The auditor also found that risk assessments of individual borrowers were not properly carried out and securities were not taken for most of the loans.

Of the total default loan of Tk924 crore, more than 58 percent or Tk538 crore was found unsecured as of September 2015. Loans without security had put the company into huge risk and hurdles.

The auditor also found that the company paid Tk3 crore to GMG Airlines via the cheque of a private bank to buy its placement shares. However, the bank statement of that private bank showed a different cheque number was used to transfer the balance of Tk3 crore.

The company could not give any satisfactory explanation about the mismatch between the two cheques.

The company sold a motor vehicle for Tk5.36 lakh to former managing director Dalil-ul-Haque in 2014. But the company did not receive any cash against the sale of the asset, causing money loss for the firm.

Riddled with irregularities

During investigation, the auditor found that the PLFS showed Tk191 crore as advance against lease finance. But the company could not produce any documents in favour of the asset.

Later, the auditor found that a fictitious figure was created to match assets and liabilities and to overstate the profit.

This reflects substantial manipulation of financial statements, the auditor stated in the report. It also found that the term loans from other banks and financial institutions were understated by an amount of Tk206.28 crore.

In the financial statements as of September 2015, the total balance of term loans was disclosed at Tk233.10 crore, but the audit confirmed it as Tk439.4 crore through bank statements. The understatement of liabilities led to understatement of expense and overstatement of profit.

According to Financial Institutions Act, 1993, the person responsible for submitting false information in any statement is punishable with a fine of Tk10 lakh or with imprisonment for a term of three years or both.

The company understated deposits of Tk477 crore received from individuals and financial institutions.

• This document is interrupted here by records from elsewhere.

def execLockLost (dt : Nat) (p : Port) (s : State) : Result :=
  let s := s.elapse dt
  .next (if s.inBypass then s else s.lockLost p)

/-- R136: lock gained. -/
def State.lockGained (s : State) (p : Port) : State := (s.modUnit p fun u => { u with lock := true }).tryQualify p

def execLockGained (dt : Nat) (p : Port) (s : State) : Result :=
  let s := s.elapse dt
  .next (if s.inBypass then s else s.lockGained p)

/-- R135, R136: the far end's sending is recognised; nothing is while lock is lost. -/
def State.farEnd (s : State) (p : Port) (sig : FarSignal) : State :=
  if (s.unit p).lock then
    let s := s.modUnit p fun u => { u with farEnd := some sig }
    let s := if sig = .fault then s.goDown p .remote else s.tryQualify p
    s.refit p
  else s

def execFarEndRecognised (dt : Nat) (p : Port) (sig : FarSignal) (s : State) : Result :=
  let s := s.elapse dt
  .next (if s.inBypass then s else s.farEnd p sig)

/-- R136: the down hold expires. -/
def State.downHoldExpiry (s : State) (p : Port) : State :=
  match (s.unit p).hold with
  | some t => ((s.reach t).modUnit p fun u => { u with hold := none }).tryQualify p
  | none => s

def execDownHoldExpiry (dt : Nat) (p : Port) (s : State) : Result :=
  let s := s.elapse dt
  .next (if s.inBypass then s else s.downHoldExpiry p)

/-- R136: lock has been held for the qualification time. -/
def State.qualificationComplete (s : State) (p : Port) : State :=
  match (s.unit p).monitor, (s.unit p).qual with
  | .qualifying, some t => (s.reach (t + s.qualificationTime)).enterUp p
  | _, _ => s

def execQualificationComplete (dt : Nat) (p : Port) (s : State) : Result :=
  let s := s.elapse dt
  .next (if s.inBypass then s else s.qualificationComplete p)

/-! ### Returning to service -/

/-- A frame the tap forwards is in transit at the port: still being received for forwarding, or waiting to be sent (R141). -/
def PortUnit.inTransit (u : PortUnit) : Bool :=
  !u.elastic.isEmpty || match u.arriving with
    | some a => a.out.isSome
    | none => false

/-- A train gap (R141). -/
def State.trainGap (s : State) : Bool :=
  decide (s.trk.record = .idle) && !s.portW.inTransit && !s.portE.inTransit

/-- The port is due to return: fit, out of service, and under AUTO or with an accepted RETURN WRAP (R141, R142). -/
def State.dueToReturn (s : State) (p : Port) : Bool :=
  let u := s.unit p
  u.fit && !u.inService && (decide (s.mgmt.active.params.returnPolicy = .auto) || u.returnAccepted)

/-- R141: the port returns to service, with the change of wrap state (R139). -/
def State.returnService (s : State) (p : Port) : State :=
  (s.modUnit p fun u => { u with inService := true, returnReady := false, returnAccepted := false }).ringChange

def execReturnToService (dt : Nat) (p : Port) (s : State) : Result :=
  let s := s.elapse dt
  .next (if !s.inBypass && s.dueToReturn p && s.trainGap then s.returnService p else s)

/-! ### ECHO frames -/

/-- The pattern of request i: byte j is i + j modulo 256 (R146). -/
def echoPattern (i : Nat) : Vector Byte 32 := Vector.ofFn fun j => BitVec.ofNat 8 (i + j.val)

/-- Request number i (R146): direction REQUEST, sequence number i. -/
def echoRequest (i : Nat) : EchoFrame := ⟨0x00#8, BitVec.ofNat 8 i, echoPattern i⟩

/-- The reply to a request: the same sequence number and pattern (R10). -/
def echoReply (f : EchoFrame) : EchoFrame := { f with direction := 0x01#8 }

def State.setTest (s : State) (t : SegTest) : State := { s with mgmt := { s.mgmt with segTest := t } }

/-- The request in hand is decided: the next is prepared, or the test is DONE (R146). -/
def SegTest.decided (t : SegTest) : SegTest :=
  if t.request + 1 = t.n.toNat then { t with state := .done } else { t with request := t.request + 1, phase := .prepared }

/-- An ECHO REPLY at the port, judged by the table of R146 where the test there is in its wait; otherwise dropped. -/
def State.judgeReply (s : State) (p : Port) (f : EchoFrame) (check : Check) : State :=
  let t := s.mgmt.segTest
  match t.state, t.phase with
  | .running, .waiting _ =>
    if t.port = p then
      if check ≠ .good then s.setTest { t with bad := t.bad + 1 }.decided
      else if f.seq = BitVec.ofNat 8 t.request then
        if f.pattern = echoPattern t.request then s.setTest { t with good := t.good + 1 }.decided
        else s.setTest { t with bad := t.bad + 1 }.decided
      else s
    else s
  | _, _ => s

/-- An ECHO at a port that is UP (R10): a good REQUEST queues its reply, replacing one that waits (R145); a REPLY goes to the
segment test; any other direction is dropped (R169). -/
def State.receiveEcho (s : State) (p : Port) (f : EchoFrame) (check : Check) : State :=
  if (s.unit p).monitor = .up then
    if f.direction = 0x00#8 then
      if check = .good then s.modUnit p fun u => { u with waitingReply := some (echoReply f) } else s
    else if f.direction = 0x01#8 then s.judgeReply p f check
    else s
  else s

The management of the company disclosed term deposits of Tk1,110.8 crore whereas the auditor in its scrutiny found deposits of Tk1,587.8 crore.

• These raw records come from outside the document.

/-- The last header epoch as two bytes, 8000h for none (12.2), bits without a field zero (assumption log 40). -/
def State.epochWord (s : State) : Word :=
  match s.trk.lastEpoch with
  | some e => e.setWidth 16
  | none => 0x8000#16

/-- The close count of the pending restart, FFh when clear (12.2). -/
def State.pendingByte (s : State) : Byte :=
  match s.mgmt.pendingRestart with
  | some x => natByte x.closes
  | none => 0xFF#8

def runReadStatus (s : State) : Reply :=
  s.answer (((List.range 16).map s.statusWord).flatMap be16 ++ be16 s.epochWord ++
    [natByte s.sessionCode, natByte s.mgmt.responses.length, s.pendingByte, natByte s.mgmt.segTest.state.code])

/-- The counter groups (R111). -/
inductive Group where
  | port (p : Port)
  | train
  | ring
  | image
  | message
  deriving DecidableEq, Repr

def groupOf (b : Byte) : Option Group :=
  if b = 0 then some (.port .w)
  else if b = 1 then some (.port .e)
  else if b = 2 then some .train
  else if b = 3 then some .ring
  else if b = 4 then some .image
  else if b = 5 then some .message
  else none

def PortCounters.list (c : PortCounters) : List Word :=
  [c.frames, c.lineErrors, c.passedBad, c.unknownKind, c.downs, c.echoReplies]

/-- The counters of a group, in the order of R111. -/
def State.counters (s : State) : Group → List Word
  | .port p => (s.unit p).counters.list
  | .train => [s.ctr.cyclesMissed, s.ctr.discontinuities, s.ctr.trainsDefective, s.ctr.trainsAborted]
  | .ring => [s.ctr.wrapsEntered, s.ctr.overTurns, s.ctr.rollOverflows]
  | .image => [s.ctr.staleTransitions, s.ctr.fillFailures, s.ctr.publishLost]
  | .message =>
    [s.ctr.userFilled, s.ctr.delivered, s.ctr.refusedHere, s.ctr.orphanStripped, s.ctr.broadcastDropped, s.ctr.protocolErrors]

/-- A group's counters set to 0 (R111). -/
def State.clearGroup (s : State) : Group → State
  | .port p => s.modUnit p fun u => { u with counters := PortCounters.zero }
  | .train => s.count fun c => { c with cyclesMissed := 0, discontinuities := 0, trainsDefective := 0, trainsAborted := 0 }
  | .ring => s.count fun c => { c with wrapsEntered := 0, overTurns := 0, rollOverflows := 0 }
  | .image => s.count fun c => { c with staleTransitions := 0, fillFailures := 0, publishLost := 0 }
  | .message =>
    s.count fun c =>
      { c with
        userFilled := 0
        delivered := 0
        refusedHere := 0
        orphanStripped := 0
        broadcastDropped := 0
        protocolErrors := 0 }

def runReadCounters (group : Byte) (s : State) : Reply :=
  match groupOf group with
  | some g => s.answer ((s.counters g).flatMap be16)
  | none => s.refuse .badField

def runClearCounters (group : Byte) (s : State) : Reply :=
  match groupOf group with
  | some g => (s.clearGroup g).answer []
  | none => s.refuse .badField

/-- The checks of a run of `limit` places, in their order (R112, R54). The first is judged as a whole byte, a station too, whose bits
7:6 are thus not ignored (assumption log 41). -/
def runCheck (limit : Nat) (first count : Byte) : Option Status :=
  if limit ≤ first.toNat then some .badIndex
  else if count.toNat = 0 ∨ 8 < count.toNat then some .badField
  else if limit < first.toNat + count.toNat then some .badIndex
  else none

/-- Eight bytes of a census record (12.2), words 3 and 5 of the mirror the low ones of the two cycles (assumption log 35). -/
def CensusRecord.shortForm (r : CensusRecord) : List Byte :=
  be16 (r.wordAt 0) ++ be16 (r.wordAt 1) ++ be16 (r.wordAt 3) ++ be16 (r.wordAt 5)

/-- The results of READ CENSUS (R112, R134), the first station by its whole byte (assumption log 41). -/
def runReadCensus (first count : Byte) (s : State) : Reply :=
  match runCheck 63 first count with
  | some x => s.refuse x
  | none =>
    s.answer (([0, 1, 2].map s.censusHeadWord).flatMap be16 ++
      (List.range count.toNat).flatMap fun i => s.roll.census[Fin.ofNat 63 (first.toNat + i)].shortForm)
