/-! ### Port units and lane switch -/

/-- R136, R139, R140, R145, R147, R32: lock lost at a port that is UP, with RING_CHANGE raised and its cause set. R3, R140: the
copy of the frame arriving there ends with it, the copy of a frame from the other port that is leaving here is cut short, and so is
an ECHO being sent; each is closed stomped; what waits in the elastic buffer is gone. R78: one publish lost for each of these that
the publish unit had written into. By the model's choice: the order of the effects (log 34), a cut frame listed by its lead (log
6), whole frames in the elastic buffer and no copy still on its way out once its frame has ended (log 5), and that the decision to
write counts as written (log 37); by its reading: the whole of a container waiting for its end (log 24). -/
def Obligations.LockLostLeavesUp : Prop :=
  ∀ (dt : Nat) (p : Port) (s : State), s.ctl.tapState ≠ .bypass → (s.unit p).monitor = .up →
    ∃ t : State,
      exec (.lockLost dt p) s = .next t ∧ t.now = s.now + dt ∧ (t.unit p).monitor = .down ∧ (t.unit p).cause = .loss ∧
        (t.unit p).hold = some (s.now + dt + 1000) ∧ (t.unit p).qual = none ∧ (t.unit p).lock = false ∧
        (t.unit p).farEnd = none ∧ (t.unit p).inService = false ∧ (t.unit p).counters.downs = satInc (s.unit p).counters.downs ∧
        (t.unit p).waitingReply = none ∧ (t.unit p).tx = none ∧ (t.unit p).elastic = [] ∧ (t.unit p).arriving = none ∧
        (t.unit p).discard = false ∧ t.att.ring = true ∧
        (∀ k : Fin 8, s.bound .ringChange (trigUser k) = true → t.sig.pins[k] = ⟨true, some (s.now + dt)⟩) ∧
        (t.ctr.wrapsEntered =
          if s.portW.inService = true ∧ s.portE.inService = true then satInc s.ctr.wrapsEntered else s.ctr.wrapsEntered) ∧
        (s.trk.record = .inTrain p → t.ctr.trainsAborted = satInc s.ctr.trainsAborted) ∧
        (s.trk.record.port = some p → t.trk.record = .idle ∧ t.trk.gapTimer = none) ∧
        (s.trk.record.port ≠ some p → t.trk = s.trk ∧ t.ctr.trainsAborted = s.ctr.trainsAborted) ∧
        (s.mgmt.segTest.state = .running → s.mgmt.segTest.port = p → t.mgmt.segTest.state = .aborted) ∧
        (t.unit p.other).monitor = (s.unit p.other).monitor ∧ (t.unit p.other).inService = (s.unit p.other).inService ∧
        (let here := (s.unit p).arriving
        let there := (s.unit p.other).arriving
        let busy (q : Port) : Bool := (s.unit q).tx.isSome
        let leavesBy (a : Option Arriving) (q : Port) : Bool := decide ((a.bind fun x => x.out) = some q)
        let written (a : Option Arriving) : Bool :=
          match a with
          | some x => decide (x.writes ≠ [])
          | none => false
        let cut (q : Port) (a : Option Arriving) : List Sent :=
          match a with
          | some x => [⟨q, .cut x.lead⟩]
          | none => []
        t.sent =
            s.sent ++ (if leavesBy here p && !busy p then cut p here else []) ++
              (if leavesBy here p.other && !busy p.other then cut p.other here else []) ++
              (if leavesBy there p && decide ((there.map fun x => x.lead) ≠ some .container) && !busy p then cut p there else []) ++
              (if busy p then [⟨p, .cut .echo⟩] else []) ∧
          t.ctr.publishLost =
            BitVec.ofNat 16
              (min 65535
                (s.ctr.publishLost.toNat + (written here && (here.bind fun x => x.out).isSome).toNat +
                  (written there && leavesBy there p).toNat + (s.unit p).elastic.countP fun h => h.written)) ∧
          (t.unit p.other).arriving =
            (if leavesBy there p then there.map fun x => { x with out := none } else there) ∧
          (t.unit p.other).elastic =
            (s.unit p.other).elastic ++
              (match here with
                | some x => if leavesBy here p.other && busy p.other then [⟨.cut x.lead, false, false⟩] else []
                | none => [])) ∧
        t.ctl = s.ctl ∧ t.rst = s.rst ∧ t.inbound = s.inbound

/-- R136: lock lost while QUALIFYING enters DOWN with cause LOSS, and FAULT with cause REMOTE, uncounted; while DOWN only the lock is
gone. At an UP port FAULT enters DOWN with cause REMOTE, and WAIT makes it unfit and withdraws an accepted return (R141, R142).
R137: an added outcome that brings the window to 8 line errors takes an UP port DOWN with cause ERRORS, its lock kept; another
only joins the window of the latest 64. That a frame acts before its outcome is added is by the model's choice (log 9). -/
def Obligations.MonitorLosesItsPlace : Prop :=
  ((∀ (dt : Nat) (p : Port) (s : State), s.ctl.tapState ≠ .bypass → (s.unit p).arriving = none →
    (s.unit p).monitor = .qualifying →
    exec (.lockLost dt p) s =
      .next ((s.elapse dt).modUnit p fun u =>
        { u with
          lock := false
          farEnd := none
          monitor := .down
          cause := .loss
          hold := some (s.now + dt + 1000)
          qual := none
          discard := false
          returnReady := false
          returnAccepted := false
          waitingReply := none })) ∧
    ∀ (dt : Nat) (p : Port) (s : State), s.ctl.tapState ≠ .bypass → (s.unit p).arriving = none → (s.unit p).monitor = .down →
      exec (.lockLost dt p) s =
        .next ((s.elapse dt).modUnit p fun u =>
          { u with lock := false, farEnd := none, returnReady := false, returnAccepted := false })) ∧
  (∀ (dt : Nat) (p : Port) (s : State), s.ctl.tapState ≠ .bypass → (s.unit p).monitor = .qualifying → (s.unit p).lock = true →
    exec (.farEndRecognised dt p .fault) s =
      .next ((s.elapse dt).modUnit p fun u =>
        { u with
          farEnd := some .fault
          monitor := .down
          cause := .remote
          hold := some (s.now + dt + 1000)
          qual := none
          discard := false
          returnReady := false
          returnAccepted := false
          waitingReply := none })) ∧
  (∀ (p : Port) (error : Bool) (s : State),
    let w := ((s.unit p).window ++ [error]).drop ((s.unit p).window.length - 63)
    ((s.unit p).monitor ≠ .up → s.windowAdd p error = s) ∧
      ((s.unit p).monitor = .up → (error = false ∨ w.countP id < 8) →
        s.windowAdd p error = s.modUnit p fun u => { u with window := w })) ∧
  (∀ (dt : Nat) (p : Port) (f : EchoFrame) (s : State), s.ctl.tapState ≠ .bypass → (s.unit p).arriving = none →
    (s.unit p).monitor = .up → 8 ≤ (((s.unit p).window ++ [true]).drop ((s.unit p).window.length - 63)).countP id →
    ∃ t : State,
      exec (.echo dt p f none) s = .next t ∧ (t.unit p).monitor = .down ∧ (t.unit p).cause = .errors ∧
        (t.unit p).hold = some (s.now + dt + 1000) ∧ (t.unit p).lock = (s.unit p).lock ∧ (t.unit p).inService = false ∧
        (t.unit p).counters.lineErrors = satInc (s.unit p).counters.lineErrors ∧
        (t.unit p).counters.downs = satInc (s.unit p).counters.downs ∧ t.att.ring = true) ∧
  ((∀ (dt : Nat) (p : Port) (s : State), s.ctl.tapState ≠ .bypass → (s.unit p).monitor = .up → (s.unit p).lock = true →
    ∃ t : State,
      exec (.farEndRecognised dt p .fault) s = .next t ∧ (t.unit p).monitor = .down ∧ (t.unit p).cause = .remote ∧
        (t.unit p).farEnd = some .fault ∧ (t.unit p).lock = true ∧ (t.unit p).hold = some (s.now + dt + 1000) ∧
        (t.unit p).inService = false ∧ (t.unit p).counters.downs = satInc (s.unit p).counters.downs) ∧
    ∀ (dt : Nat) (p : Port) (s : State), s.ctl.tapState ≠ .bypass → (s.unit p).monitor = .up → (s.unit p).lock = true →
      exec (.farEndRecognised dt p .wait) s =
        .next ((s.elapse dt).modUnit p fun u =>
          { u with farEnd := some .wait, returnReady := false, returnAccepted := false }))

The understatement of liabilities leads to understatement of expense and overstatement of profit accordingly. Detailed investigation found that the company totally omitted treasury loan amounting to Tk25 crore, which led to an understatement of expense.

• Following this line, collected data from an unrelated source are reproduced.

-- ==== Sys2Proof/Laws/Matrix.lean ====
section
/-! SUPPORT. What a rising edge does, whichever users it reaches: it moves the publish banks, the receive banks and the signal
matrix, each as its lemma says, and nothing else. -/

namespace Sys2Proof.Machine


@[simp] theorem State.fire_pending (s : State) (hit : Fin 21 → Bool) : (s.fire hit).pending = s.pending := rfl
@[simp] theorem State.fire_now (s : State) (hit : Fin 21 → Bool) : (s.fire hit).now = s.now := rfl
@[simp] theorem State.fire_sent (s : State) (hit : Fin 21 → Bool) : (s.fire hit).sent = s.sent := rfl
@[simp] theorem State.fire_ctl (s : State) (hit : Fin 21 → Bool) : (s.fire hit).ctl = s.ctl := rfl
@[simp] theorem State.fire_trk (s : State) (hit : Fin 21 → Bool) : (s.fire hit).trk = s.trk := rfl
@[simp] theorem State.fire_mgmt (s : State) (hit : Fin 21 → Bool) : (s.fire hit).mgmt = s.mgmt := rfl
@[simp] theorem State.fire_subs (s : State) (hit : Fin 21 → Bool) : (s.fire hit).subs = s.subs := rfl
@[simp] theorem State.fire_sched (s : State) (hit : Fin 21 → Bool) : (s.fire hit).sched = s.sched := rfl
@[simp] theorem State.fire_inbound (s : State) (hit : Fin 21 → Bool) : (s.fire hit).inbound = s.inbound := rfl
@[simp] theorem State.fire_roll (s : State) (hit : Fin 21 → Bool) : (s.fire hit).roll = s.roll := rfl
@[simp] theorem State.fire_portW (s : State) (hit : Fin 21 → Bool) : (s.fire hit).portW = s.portW := rfl
@[simp] theorem State.fire_portE (s : State) (hit : Fin 21 → Bool) : (s.fire hit).portE = s.portE := rfl
@[simp] theorem State.fire_att (s : State) (hit : Fin 21 → Bool) : (s.fire hit).att = s.att := rfl
@[simp] theorem State.fire_lsp (s : State) (hit : Fin 21 → Bool) : (s.fire hit).lsp = s.lsp := rfl
@[simp] theorem State.fire_rst (s : State) (hit : Fin 21 → Bool) : (s.fire hit).rst = s.rst := rfl
@[simp] theorem State.fire_ctr (s : State) (hit : Fin 21 → Bool) : (s.fire hit).ctr = s.ctr := rfl

@[simp] theorem State.raise_pending (s : State) (x : Source) : (s.raise x).pending = s.pending := rfl
@[simp] theorem State.raise_now (s : State) (x : Source) : (s.raise x).now = s.now := rfl
@[simp] theorem State.raise_sent (s : State) (x : Source) : (s.raise x).sent = s.sent := rfl
@[simp] theorem State.raise_ctl (s : State) (x : Source) : (s.raise x).ctl = s.ctl := rfl
@[simp] theorem State.raise_trk (s : State) (x : Source) : (s.raise x).trk = s.trk := rfl
@[simp] theorem State.raise_mgmt (s : State) (x : Source) : (s.raise x).mgmt = s.mgmt := rfl
@[simp] theorem State.raise_subs (s : State) (x : Source) : (s.raise x).subs = s.subs := rfl
@[simp] theorem State.raise_sched (s : State) (x : Source) : (s.raise x).sched = s.sched := rfl
@[simp] theorem State.raise_inbound (s : State) (x : Source) : (s.raise x).inbound = s.inbound := rfl
@[simp] theorem State.raise_roll (s : State) (x : Source) : (s.raise x).roll = s.roll := rfl
@[simp] theorem State.raise_portW (s : State) (x : Source) : (s.raise x).portW = s.portW := rfl
@[simp] theorem State.raise_portE (s : State) (x : Source) : (s.raise x).portE = s.portE := rfl
@[simp] theorem State.raise_att (s : State) (x : Source) : (s.raise x).att = s.att := rfl
@[simp] theorem State.raise_lsp (s : State) (x : Source) : (s.raise x).lsp = s.lsp := rfl
@[simp] theorem State.raise_rst (s : State) (x : Source) : (s.raise x).rst = s.rst := rfl
@[simp] theorem State.raise_ctr (s : State) (x : Source) : (s.raise x).ctr = s.ctr := rfl

@[simp] theorem State.edgeOn_pending (s : State) (c : Fin 12) : (s.edgeOn c).pending = s.pending := rfl
@[simp] theorem State.edgeOn_now (s : State) (c : Fin 12) : (s.edgeOn c).now = s.now := rfl
@[simp] theorem State.edgeOn_sent (s : State) (c : Fin 12) : (s.edgeOn c).sent = s.sent := rfl
@[simp] theorem State.edgeOn_ctl (s : State) (c : Fin 12) : (s.edgeOn c).ctl = s.ctl := rfl
@[simp] theorem State.edgeOn_trk (s : State) (c : Fin 12) : (s.edgeOn c).trk = s.trk := rfl
@[simp] theorem State.edgeOn_mgmt (s : State) (c : Fin 12) : (s.edgeOn c).mgmt = s.mgmt := rfl
@[simp] theorem State.edgeOn_subs (s : State) (c : Fin 12) : (s.edgeOn c).subs = s.subs := rfl
@[simp] theorem State.edgeOn_sched (s : State) (c : Fin 12) : (s.edgeOn c).sched = s.sched := rfl
@[simp] theorem State.edgeOn_inbound (s : State) (c : Fin 12) : (s.edgeOn c).inbound = s.inbound := rfl
@[simp] theorem State.edgeOn_roll (s : State) (c : Fin 12) : (s.edgeOn c).roll = s.roll := rfl
@[simp] theorem State.edgeOn_portW (s : State) (c : Fin 12) : (s.edgeOn c).portW = s.portW := rfl
@[simp] theorem State.edgeOn_portE (s : State) (c : Fin 12) : (s.edgeOn c).portE = s.portE := rfl
@[simp] theorem State.edgeOn_att (s : State) (c : Fin 12) : (s.edgeOn c).att = s.att := rfl
@[simp] theorem State.edgeOn_lsp (s : State) (c : Fin 12) : (s.edgeOn c).lsp = s.lsp := rfl
@[simp] theorem State.edgeOn_rst (s : State) (c : Fin 12) : (s.edgeOn c).rst = s.rst := rfl
@[simp] theorem State.edgeOn_ctr (s : State) (c : Fin 12) : (s.edgeOn c).ctr = s.ctr := rfl

@[simp] theorem State.ringChange_pending (s : State) : s.ringChange.pending = s.pending := rfl
@[simp] theorem State.ringChange_now (s : State) : s.ringChange.now = s.now := rfl
@[simp] theorem State.ringChange_sent (s : State) : s.ringChange.sent = s.sent := rfl
@[simp] theorem State.ringChange_ctl (s : State) : s.ringChange.ctl = s.ctl := rfl
@[simp] theorem State.ringChange_trk (s : State) : s.ringChange.trk = s.trk := rfl
@[simp] theorem State.ringChange_mgmt (s : State) : s.ringChange.mgmt = s.mgmt := rfl
@[simp] theorem State.ringChange_subs (s : State) : s.ringChange.subs = s.subs := rfl
@[simp] theorem State.ringChange_sched (s : State) : s.ringChange.sched = s.sched := rfl
@[simp] theorem State.ringChange_inbound (s : State) : s.ringChange.inbound = s.inbound := rfl
@[simp] theorem State.ringChange_roll (s : State) : s.ringChange.roll = s.roll := rfl
@[simp] theorem State.ringChange_portW (s : State) : s.ringChange.portW = s.portW := rfl
@[simp] theorem State.ringChange_portE (s : State) : s.ringChange.portE = s.portE := rfl
@[simp] theorem State.ringChange_lsp (s : State) : s.ringChange.lsp = s.lsp := rfl
@[simp] theorem State.ringChange_rst (s : State) : s.ringChange.rst = s.rst := rfl
@[simp] theorem State.ringChange_ctr (s : State) : s.ringChange.ctr = s.ctr := rfl

@[simp] theorem State.ringChange_att (s : State) : s.ringChange.att = { s.att with ring := true } := by
  rfl

/-- The FIFO takes a record and moves nothing but itself and its flag; it never holds more than 4. -/
theorem Signals.pushStamp_frame (x : Signals) (r : Stamp) :
    x.pushStamp r = { x with stamps := (x.pushStamp r).stamps, overflow := (x.pushStamp r).overflow } := by
  unfold Signals.pushStamp; split <;> rfl

theorem Signals.pushStamp_length (x : Signals) (r : Stamp) (h : x.stamps.length ≤ 4) : (x.pushStamp r).stamps.length ≤ 4 := by
  unfold Signals.pushStamp
  split
  · rename_i h4
    simpa using h4
  · exact h

/-- The pins, whichever records are made: a pin whose user the edge reaches is high from now. -/
theorem State.edgeSignals_frame (s : State) (hit : Fin 21 → Bool) :
    s.edgeSignals hit =
      { s.sig with
        pins := Vector.ofFn fun k => if hit (trigUser k) then ⟨true, some s.now⟩ else s.sig.pins[k]
        stamps := (s.edgeSignals hit).stamps
        overflow := (s.edgeSignals hit).overflow } := by
  unfold State.edgeSignals
  dsimp only
  split
  · split
    · rw [Signals.pushStamp_frame]
    · rfl
  · rfl

@[simp] theorem State.edgeSignals_trigIn (s : State) (hit : Fin 21 → Bool) : (s.edgeSignals hit).trigIn = s.sig.trigIn := by
  rw [State.edgeSignals_frame]

@[simp] theorem State.edgeSignals_pulses (s : State) (hit : Fin 21 → Bool) : (s.edgeSignals hit).pulses = s.sig.pulses := by
  rw [State.edgeSignals_frame]

@[simp] theorem State.edgeSignals_ref (s : State) (hit : Fin 21 → Bool) : (s.edgeSignals hit).ref = s.sig.ref := by
  rw [State.edgeSignals_frame]

@[simp] theorem State.edgeSignals_pins (s : State) (hit : Fin 21 → Bool) :
    (s.edgeSignals hit).pins = Vector.ofFn fun k => if hit (trigUser k) then ⟨true, some s.now⟩ else s.sig.pins[k] := by
  rw [State.edgeSignals_frame]

/-- An edge leaves at most 4 records in the stamp FIFO (R156). -/
theorem State.edgeSignals_length (s : State) (hit : Fin 21 → Bool) (h : s.sig.stamps.length ≤ 4) :
    (s.edgeSignals hit).stamps.length ≤ 4 := by
  unfold State.edgeSignals
  dsimp only
  split
  · split
    · exact Signals.pushStamp_length _ _ h
    · exact h
  · exact h

/-- A user acts at a raised event exactly where it follows a channel with that source. -/
theorem State.bound_iff (s : State) (x : Source) (u : Fin 21) :
    s.bound x u = true ↔ ∃ c, s.follows u = some c ∧ s.source c = x := by
  unfold State.bound
  cases s.follows u <;> simp

/-- RING_CHANGE moves what an edge moves, and its attention cause. -/
theorem State.ringChange_eq (s : State) :
    s.ringChange =
      { s with
        pub := s.ringChange.pub
        rx := s.ringChange.rx
        sig := s.ringChange.sig
        att := { s.att with ring := true } } := rfl

/-- A port unit is not moved by an edge. -/
@[simp] theorem State.fire_unit (s : State) (hit : Fin 21 → Bool) (p : Port) : (s.fire hit).unit p = s.unit p := by
  cases p <;> simp [State.unit]

@[simp] theorem State.raise_unit (s : State) (x : Source) (p : Port) : (s.raise x).unit p = s.unit p := State.fire_unit s _ p

@[simp] theorem State.ringChange_unit (s : State) (p : Port) : s.ringChange.unit p = s.unit p := by
  cases p <;> simp [State.unit]

end Sys2Proof.Machine
end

The auditor also found significant understatement amounting to Tk74 crore. The company has shown balance of Tk65.86 crore for call loans and overdrafts, whereas the auditor found Tk88 crore for call loans and Tk51.86 crore for overdraft.

Overdraft allows the account holder to continue withdrawing money even when the account has no funds or has insufficient funds to cover the amount of the withdrawal.

These deliberate misstatements prove that little internal control measures were taken against manipulation, said the audit statement.

While going through details in interest income from loans, the auditor found that the company overstated Tk72 crore.

The company showed interest income amounting to Tk96.4 crore from different heads of loans, but the auditor confirmed Tk24.6 crore only based on related documents.

This deliberate overstatement reflects the window dressing of the company’s performance. The overstatement of income had also created unnecessary tax burden on fictitious profit.

Income expense of deposit and borrowing was understated by Tk111 crore to inflate profit. The company showed interest expense amounting to Tk90 crore in different heads of deposits and borrowings whereas the auditor’s scrutiny revealed Tk210 crore interest expense.

Illegal cash payment

The company paid Tk6.50 crore from 2009 to 2015 to buy gifts for its valued clients. But the auditor was not provided with any documents in relation to this expenditure.

The investigation later found that the amount was spent for the board meeting purposes in the name of expenditure for valued clients. This illegal cash payment indicates lack of corporate governance and threat to the existence of the company in the long run, the audit statement opined.

The auditor found that the company does not maintain fixed assets register with adequate information. Due to the absence of asset identification number, the company has inadequate control over its fixed assets.